You’re preaching for the choir mate. We’ve got a multi location K8s cluster, basically the definition of multi tenant, with hundreds of separate clients, running in the same cluster, oblivious of each other’s existence … 😉
Disclaimer: my point of view will only concern MongoDB. I'm not aware of all of the specificities of other solutions.
I worked exclusively with MongoDB for the last two years and it's a real pain. As you said 99.99% of the time you don't need MongoDB unless you need a big performance boost for specific microservices.
SQL has been proved to be well designed for several decades with a ton of good features and it will always surpass NoSQL in terms of flexibility.
Yes, MongoDB is simple and fast, but it is fast not because it is "well written" but because it's not baked with ton of features like schema validation, transactions, foreign keys, etc.. (but it seems that last versions of MongoDB begin to integrate those concepts.. which is really weird to me). Since those features aren't in MongoDB you NEED to write a whole bunch of defensive code and you need to write it WELL. The task is not easy.
Moreover, as pointed out in this post, there are plenty of queries you can't do in one call. Even with aggregation. And often you'll need to write JS to sort, filter or transform your data in the way you need it.
Unless you don't need schemas and data coherence (like stocking logs or really simple data), my best advice is : don't use it.
I only have one comment for you; Faith in humanity restored 😉
I worked with CosmosDB for 6 months. If one of my team members as much as mumbled “let’s use Cosmos” today, I’d throw the person out the window!
yes u can count records in nosql and u can do lots of other things too but it is much more of a pain in the butt than just using sql
first fetch a json file (which is already a nosql format)
then do this
var len = Object.keys(myJsonFile).length;
console.log(len);
Word!
Awesome, then we agree 100% - My problem is that I see a lot of people choosing NoSQL because it's "cool" ...
You cannot do this, not even in theory, with a db that doesn't have a strongly typed schema. You could of course just return "whatever you've got" as documents in your db to the caller, but that would potentially risk returning stuff such as credit card information, and other sensitive data to unauthorised callers ...
As to CRUD an NoSQL; Yet again, you cannot do this, not even in theory. Generating a CRUD API by the very definition of the term, implies having access to meta data, unless you want a CRUD API that says; "Create, Read, Update and Delete 'garbage'".
Meta data in these regards translates to "a schema". NoSQL databases do not have a schema, and in fact this is a large part of their unique selling point.
To understand the dilemma, check this app, and ask yourselves; "How can I implement this CRUD app when I have no schema?"
The database schema is the formal specification that the above app was generated around. No schema, no meta data - No meta data, no specification - No specification, no app ... :/
Of course, if you've got a NoSQL database with a schema, the argument becomes different ...

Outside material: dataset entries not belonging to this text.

-- ==== Sys2Proof/Laws/KeptResets.lean ====
section
/-! SUPPORT. What the operations of Machine/Resets.lean keep (Laws/Kept.lean): one lemma each, cited by the lemmas of what calls
them. -/

namespace Sys2Proof.Machine

set_option maxRecDepth 4000

theorem clearCoreSram_kept {s0 : State} {s : State} (hs : Kept s0 s) (nn : ℕ) :
    Kept s0 (clearCoreSram s nn) := by
  unfold clearCoreSram
  exact Kept.foldl hs (fun a1 b2 h3 => (clearArray_kept h3 _ _ _ _))

theorem State.reset_canonical : State.reset.Canonical := by constructor <;> rfl

theorem freeBytes_wf (l : List (ℕ × Byte)) (lo n : ℕ) : Sparse.wf 0#8 (freeBytes l lo n) = true :=
  Sparse.foldl_wf _ (fun _ _ h => Sparse.set_wf _ _ h) l rfl

/-- Ports out of service keep the canonical form when the others leave it. -/
theorem deadPorts_wf {m : Sparse Port} (hm : Sparse.wf Port.off m = true) :
    Sparse.wf Port.off ((m.map (fun e => (e.1, e.2.stop))).filter (fun e => e.2.dead)) = true := by
  have main : ∀ lo, Sparse.wfBy (fun _ => Port.off) lo m = true →
      Sparse.wfBy (fun _ => Port.off) lo ((m.map (fun e => (e.1, e.2.stop))).filter (fun e => e.2.dead)) = true := by
    clear hm
    induction m with
    | nil => intro _ _; rfl
    | cons e m ih =>
      intro lo h
      obtain ⟨k, v⟩ := e
      simp only [Sparse.wfBy, Bool.and_eq_true, decide_eq_true_eq] at h
      rw [List.map_cons, List.filter_cons]
      split
      · rename_i hd
        simp only [Sparse.wfBy, Bool.and_eq_true, decide_eq_true_eq]
        refine ⟨⟨h.1.1, fun hv => ?_⟩, ih _ h.2⟩
        rw [hv] at hd
        simp [Port.off] at hd
      · exact Sparse.wfBy_mono (by omega) (ih _ h.2)
  exact main 0 hm

theorem keptRegs_wf {s : State} (c : s.Canonical) (cause : ℕ) : Sparse.wfBy resetWord 0 (keptRegs s cause) = true :=
  Sparse.set_wf' (f := resetWord) 0xE0000204 _ (Sparse.set_wf' (f := resetWord) 0xE0000008 _ (Sparse.filter_wfBy _ c.regs))

theorem clearCoreRegs_kept {s0 : State} {s : State} (hs : Kept s0 s) (nn : ℕ) :
    Kept s0 (clearCoreRegs s nn) := by
  unfold clearCoreRegs
  extract_lets -merge -useContext -underBinder +onlyGivenNames s1
  have h2 : Kept s0 s1 := by
    refine Kept.foldl ?_ (fun a4 b5 h3 => ?_)
    · exact hs
    · exact resetRange_kept (h3) _ _
  clear_value s1
  exact resetRange_kept (h2) _ _

theorem clearEngines_kept {s0 : State} {s : State} (hs : Kept s0 s) (p : Fin 16) :
    Kept s0 (clearEngines s p) := by
  unfold clearEngines
  exact Kept.foldl hs (fun a1 b2 h3 => (State.modCore_kept (clearCoreRegs_kept (clearCoreSram_kept h3 _) _) _ _))

theorem resetObjects_kept {s0 : State} {s : State} (hs : Kept s0 s) (p : Fin 16) (rise : Bool) :
    Kept s0 (resetObjects s p rise) := by
  unfold resetObjects
  extract_lets -merge -useContext -underBinder +onlyGivenNames x1
  refine Kept.foldl ?_ (fun a4 b5 h2 => ?_)
  · exact hs
  · extract_lets -merge -useContext -underBinder +onlyGivenNames n3
    exact soSet_kept (h2) _ _

theorem dropLinkWaits_kept {s0 : State} {s : State} (hs : Kept s0 s) (p : Fin 16) :
    Kept s0 (dropLinkWaits s p) := by
  unfold dropLinkWaits
  refine Kept.foldl ?_ (fun a2 b3 h1 => ?_)
  · exact hs
  · exact linkMod_kept (h1) _ _

theorem clearTrace_kept {s0 : State} {s : State} (hs : Kept s0 s) (p : Fin 16) :
    Kept s0 (clearTrace s p) := by
  unfold clearTrace
  exact resetRange_kept (State.modPart_kept (hs) _ _) _ _

theorem loseWindow_kept {s0 : State} {s : State} (hs : Kept s0 s) (p : Fin 16) (e : PrefEntry) :
    Kept s0 (loseWindow p s e) := by
  unfold loseWindow
  refine Kept.ite ?_ ?_
  · exact hs
  · extract_lets -merge -useContext -underBinder +onlyGivenNames s1
    have h2 : Kept s0 (s1) := by
      unfold s1
      exact Op.exec_kept (OpKept.each (fun x3 => (writeMem_kept _ _ _ _))) hs
    clear_value s1
    refine Kept.draw 1 (h2) ⟨rfl, rfl, rfl⟩ (fun c => { c with regs := c.regs })

theorem resetPart_kept {s0 : State} {s : State} (hs : Kept s0 s) (p : Fin 16) :
    Kept s0 (resetPart s p) := by
  unfold resetPart
  extract_lets -merge -useContext -underBinder +onlyGivenNames s1
  have h2 : Kept s0 (s1) := by
    unfold s1
    exact stopUpds_kept hs _
  clear_value s1
  extract_lets -merge -useContext -underBinder +onlyGivenNames s3
  have h4 : Kept s0 (s3) := by
    unfold s3
    split
    · exact answer_kept (State.modPart_kept h2 _ _) _ _
    · exact h2
  clear_value s3
  extract_lets -merge -useContext -underBinder +onlyGivenNames s5
  have h6 : Kept s0 (s5) := by
    unfold s5
    exact answerStops_kept h4 _ _
  clear_value s5
  extract_lets -merge -useContext -underBinder +onlyGivenNames s7
  have h8 : Kept s0 (s7) := by
    unfold s7
    exact dropLinkWaits_kept (resetObjects_kept (clearTrace_kept (resetCounters_kept (clearEngines_kept h6 _) _) _) _ _) _
  clear_value s7
  extract_lets -merge -useContext -underBinder +onlyGivenNames x9
  extract_lets -merge -useContext -underBinder +onlyGivenNames s10
  have h11 : Kept s0 (s10) := by
    unfold s10
    refine Kept.upd (h8) ⟨rfl, rfl, rfl⟩ (fun c => { c with slots := Sparse.clearRange_wf _ _ c.slots })
  clear_value s10
  extract_lets -merge -useContext -underBinder +onlyGivenNames s12
  have h13 : Kept s0 (s12) := by
    unfold s12
    exact resetRange_kept h11 _ _
  clear_value s12
  extract_lets -merge -useContext -underBinder +onlyGivenNames s14
  have h15 : Kept s0 (s14) := by
    unfold s14
    exact Kept.foldl h13 (fun a16 b17 h18 => (loseWindow_kept h18 _ _))
  clear_value s14
  extract_lets -merge -useContext -underBinder +onlyGivenNames x19
  exact State.setPart_kept h15 _ _

theorem loseCore_kept {s0 : State} {s : State} (hs : Kept s0 s) (nn : ℕ) :
    Kept s0 (loseCore s nn) := by
  unfold loseCore
  extract_lets -merge -useContext -underBinder +onlyGivenNames s1
  have h2 : Kept s0 (s1) := by
    unfold s1
    exact State.modCore_kept (clearCoreRegs_kept (clearCoreSram_kept hs _) _) _ _
  clear_value s1
  extract_lets -merge -useContext -underBinder +onlyGivenNames lo3
  refine Kept.draw 1 (h2) ⟨rfl, rfl, rfl⟩ (fun c => { c with store := Sparse.foldl_wf _ (fun _ _ hm0 => (Sparse.set_wf _ _ hm0)) _ (Sparse.clearRange_wf _ _ c.store), storeErrs := Sparse.clearRange_wf _ _ c.storeErrs })

theorem execIdleSleep_kept {s0 : State} {s : State} (hs : Kept s0 s) (dom : ℕ) :
    OutKept s0 (execIdleSleep dom s) := by
  unfold execIdleSleep
  refine OutKept.ite ?_ ?_
  · refine OutKept.next ?_
    extract_lets -merge -useContext -underBinder +onlyGivenNames y1
    have h2 : Kept s0 y1 := by
      exact domMod_kept (hs) _ _
    clear_value y1
    exact Kept.plain (h2)
  · refine OutKept.next ?_
    exact hs

theorem sleepPlls_kept {s0 : State} {s : State} (hs : Kept s0 s) :
    Kept s0 (sleepPlls s) := by
  unfold sleepPlls
  refine Kept.foldl ?_ (fun a1 b2 h3 => ?_)
  · exact hs
  · extract_lets -merge -useContext -underBinder +onlyGivenNames w4
    extract_lets -merge -useContext -underBinder +onlyGivenNames off5
    exact Kept.ite (setRaw_kept h3 _ _) h3

theorem execPowerStopDone_kept {s0 : State} {s : State} (hs : Kept s0 s) (dom : ℕ) :
    OutKept s0 (execPowerStopDone dom s) := by
  unfold execPowerStopDone
  extract_lets -merge -useContext -underBinder +onlyGivenNames x1
  refine OutKept.ite ?_ ?_
  · extract_lets -merge -useContext -underBinder +onlyGivenNames keep2
    extract_lets -merge -useContext -underBinder +onlyGivenNames s3
    have h4 : Kept s0 (s3) := by
      unfold s3
      exact domSet_kept hs _ _
    clear_value s3
    extract_lets -merge -useContext -underBinder +onlyGivenNames s5
    have h6 : Kept s0 (s5) := by
      unfold s5
      exact Kept.ite (loseCore_kept h4 _) h4
    clear_value s5
    extract_lets -merge -useContext -underBinder +onlyGivenNames keepFlaps7
    extract_lets -merge -useContext -underBinder +onlyGivenNames ports8
    extract_lets -merge -useContext -underBinder +onlyGivenNames s9
    have h10 : Kept s0 (s9) := by
      unfold s9
      refine sleepPlls_kept ?_
      refine Kept.ite ?_ ?_
      · refine Kept.upd (h6) ⟨rfl, rfl, rfl⟩ (fun c => { c with ports := Sparse.set_wf _ _ c.ports })
      · exact h6
    clear_value s9
    exact OutKept.next (Kept.ite (demandWake_kept h10 _) h10)
  · exact OutKept.next hs

theorem bumpPm_kept {s0 : State} {s : State} (hs : Kept s0 s) (ofs : ℕ) (n : ℕ) :
    Kept s0 (bumpPm s ofs n) := by
  unfold bumpPm
  exact bump_kept (hs) _ _ _

theorem setCxlState_kept {s0 : State} {s : State} (hs : Kept s0 s) (x : ℕ) (v : ℕ) :
    Kept s0 (setCxlState s x v) := by
  unfold setCxlState
  exact setRaw_kept hs _ _

theorem cxlRetrain_kept {s0 : State} {s : State} (hs : Kept s0 s) (x : ℕ) :
    Kept s0 (cxlRetrain s x) := by
  unfold cxlRetrain
  exact Kept.ite (setCxlState_kept hs _ _) hs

However, the last time I checked, neither Cosmos, Mongo, CouchBase or Dynamo had schemas ...
I think that SQL or NOSQL are both good, it depends the project and the scope of the solution, for example if you have a changing schema (I worked with a lot of these use cases) NOSQL databases are the best option because it gives you the flexibility you need. But if you have transactional processes, referencial and structured data use a SQL database. With a good design both can be very powerful tools :)
Very good post bro! I really enjoyed reading it
Thank you :)
The right tool for the job comes to mind ... ;)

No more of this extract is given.